We learn that there is such a thing as ‘Long COVID’ or Post-COVID Syndrome. The patient, having suffered from the infection and recovered sufficiently to test negative for the virus, continues to feel debilitating aftereffects of the illness. A persistent loss of sense of smell and taste, odd spikes of fever, cognitive dysfunctions and loss of memory, unexplained headaches, malaise, episodic breathlessness and significant depression are some of the prominent features. But perhaps the most prominent one is a chronic feeling of fatigue. One continues to feel tired for weeks to months.

Beyond all these symptoms, and beyond the initial panic and fear of unexpected death, a new feeling has taken over a vast majority of people- a feeling of chronic mental fatigue leading to resignation.

It does not matter whether you have already tested positive for COVID-19 or have been entirely symptomfree. The feeling is all-pervasive and no social class is immune to it. No age group has escaped it. It is a Que Sera Sera kind of feeling and I see it reflected in the eyes of people around me. Masks and other facial covers fail to hide it. The body language serves only to accentuate it. The conversations betray it. And one can even read it between the lines in the newspapers and on social media.

What has brought on this emotion?

The preceding months of prolonged lockdowns and ‘work from home’, the collapse of education as we knew it and the failure of schools, colleges and universities to resume functioning, the economic meltdown and failure of demand to pick up, the rampant retrenchments and widespread unemployment, the utter failure of healthcare sector to look after common and chronic illnesses while the pandemic has held sway, the physical distancing and face masks and many such factors brought on by the pandemic are clearly responsible, with no clear light at the end of the tunnel.

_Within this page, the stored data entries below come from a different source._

/-! ### Every command answers -/

/-- The invariant speaks of the parameters and the block only. -/
theorem inv_of_same_block {s t : State} (h : Inv s) (hcfg : t.cfg = s.cfg) (hblk : t.blk = s.blk) : Inv t := by
  obtain ⟨cfg, blk, pending, rsps⟩ := t
  subst hcfg hblk
  exact { h with }

theorem execMktree_answers (s : State) : ∃ t, execMktree s = .next t := by
  refine conclude_answers ?_
  simp only [valued_ite, valued_raise, implies_true, true_and]
  intro _ _
  split
  · exact valued_raise _
  · exact valued_finishOk _ _

theorem execAssign_answers {s : State} (h : Inv s) : ∃ t, execAssign s = .next t := by
  refine conclude_answers ((valued_ite _ _ _).2 ⟨fun _ => valued_raise _, fun hp => ?_⟩)
  obtain ⟨root, hroot, ht⟩ := h.tree (not_not.1 hp)
  rw [Option.mem_def.1 hroot]
  simp only
  split
  · rename_i he
    exact valued_error he (assignCodes_valued ht)
  · exact valued_finishOk _ _

theorem execCanon_answers {s : State} (h : Inv s) : ∃ t, execCanon s = .next t := by
  refine conclude_answers ((valued_ite _ _ _).2 ⟨fun _ => valued_raise _, fun hp => ?_⟩)
  obtain ⟨es, hes⟩ := huffmanCodes_canonical_total (h.huffman (by rw [not_not.1 hp]; rfl))
  rw [hes]
  exact valued_finishOk _ _

theorem execSerhdr_answers {s : State} (h : Inv s) : ∃ t, execSerhdr s = .next t := by
  have hmax : maxBitsOf s.blk.alpha ≤ 255 := maxBitsOf_le h.codeFits
  refine conclude_answers ?_
  rw [if_neg (Nat.not_lt.2 hmax)]
  simp

theorem execParse_answers (s : State) : ∃ t, execParse s = .next t := by
  refine conclude_answers ((valued_ite _ _ _).2 ⟨fun _ => valued_raise _, fun _ => ?_⟩)
  split
  · rename_i he
    exact valued_error he (parseSizes_valued _ _)
  · exact valued_finishOk _ _

theorem execDeser_answers {s : State} (h : Inv s) : ∃ t, execDeser s = .next t := by
  refine conclude_answers ?_
  simp only [valued_ite, valued_raise, implies_true, true_and]
  intro _ hp _
  have hparsed := h.parsed (by rw [not_not.1 hp]; rfl)
  split
  · rename_i he
    exact valued_error he (deserBuckets_valued_of_parse hparsed)
  · exact valued_finishOk _ _

theorem execPack_answers {s : State} (h : Inv s) (b : Byte) : ∃ t, execPack b s = .next t := by
  refine conclude_answers ((valued_ite _ _ _).2 ⟨fun _ => valued_raise _, fun hp => ?_⟩)
  match hi : s.blk.lookup b with
  | none => exact valued_raise _
  | some i =>
    obtain ⟨e, he, -⟩ := inv_entry_of_lookup h (by rw [not_not.1 hp]; rfl) hi
    simp [he]

theorem execDecode_answers (s : State) : ∃ t, execDecode s = .next t := by
  refine conclude_answers ?_
  simp only [valued_ite, valued_raise, implies_true, true_and]
  intro _ _
  split
  · rename_i he
    exact valued_error he (decodeWalk_valued _ _ _ _ _ _)
  · exact valued_finishOk _ _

The political class has often clutched at straws, manipulated the statistics, economised with the truth, uttered blatant lies and occasionally patted itself on the back. They have gone back to their usual politicking.


The bureaucracy has continued to juggle with inane advisories for want of anything better to do to contain the pandemic. Even journalists have begun exhibiting this sense of ‘whatever will be, will be’ while reporting Covid-related news. The process of ‘Unlock’ has repopulated the roads with usual vehicular traffic. People are out on the streets again.

Hunger is a great stimulus. Migrant labourers have begun to repopulate urban centres that had provided them employment and sustenance BC, that is before Covid. The markets have opened for business certainly, but business has been terribly lean. When the man on the street is asked about his sense of utter resignation, he merely shrugs his shoulders and continues on his way.

For sure people still send WhatsApp messages of hope, of staying positive through these trying times and of a dawn that is bound to follow this long, dark Corona night. But these are forwarded rather perfunctorily. They are simply tired of the virus and have surrendered to it. This seven-month long vigil has exhausted them and numbed their senses. They discuss newer treatment modalities and promise of a vaccine, without any real enthusiasm.

Man is a social animal. But his social behavior has been bottled and his society lies fractured.

I find people have resumed their lives, but with weariness, as if they are resigned to their fate. These are telltale signs of great mental fatigue, a symptom far worse than the physical fatigue of Post-Covid Syndrome, if only because it affects the infected and the uninfected.

It threatens to be a long, dark winter. . .! But how I hope I am wrong.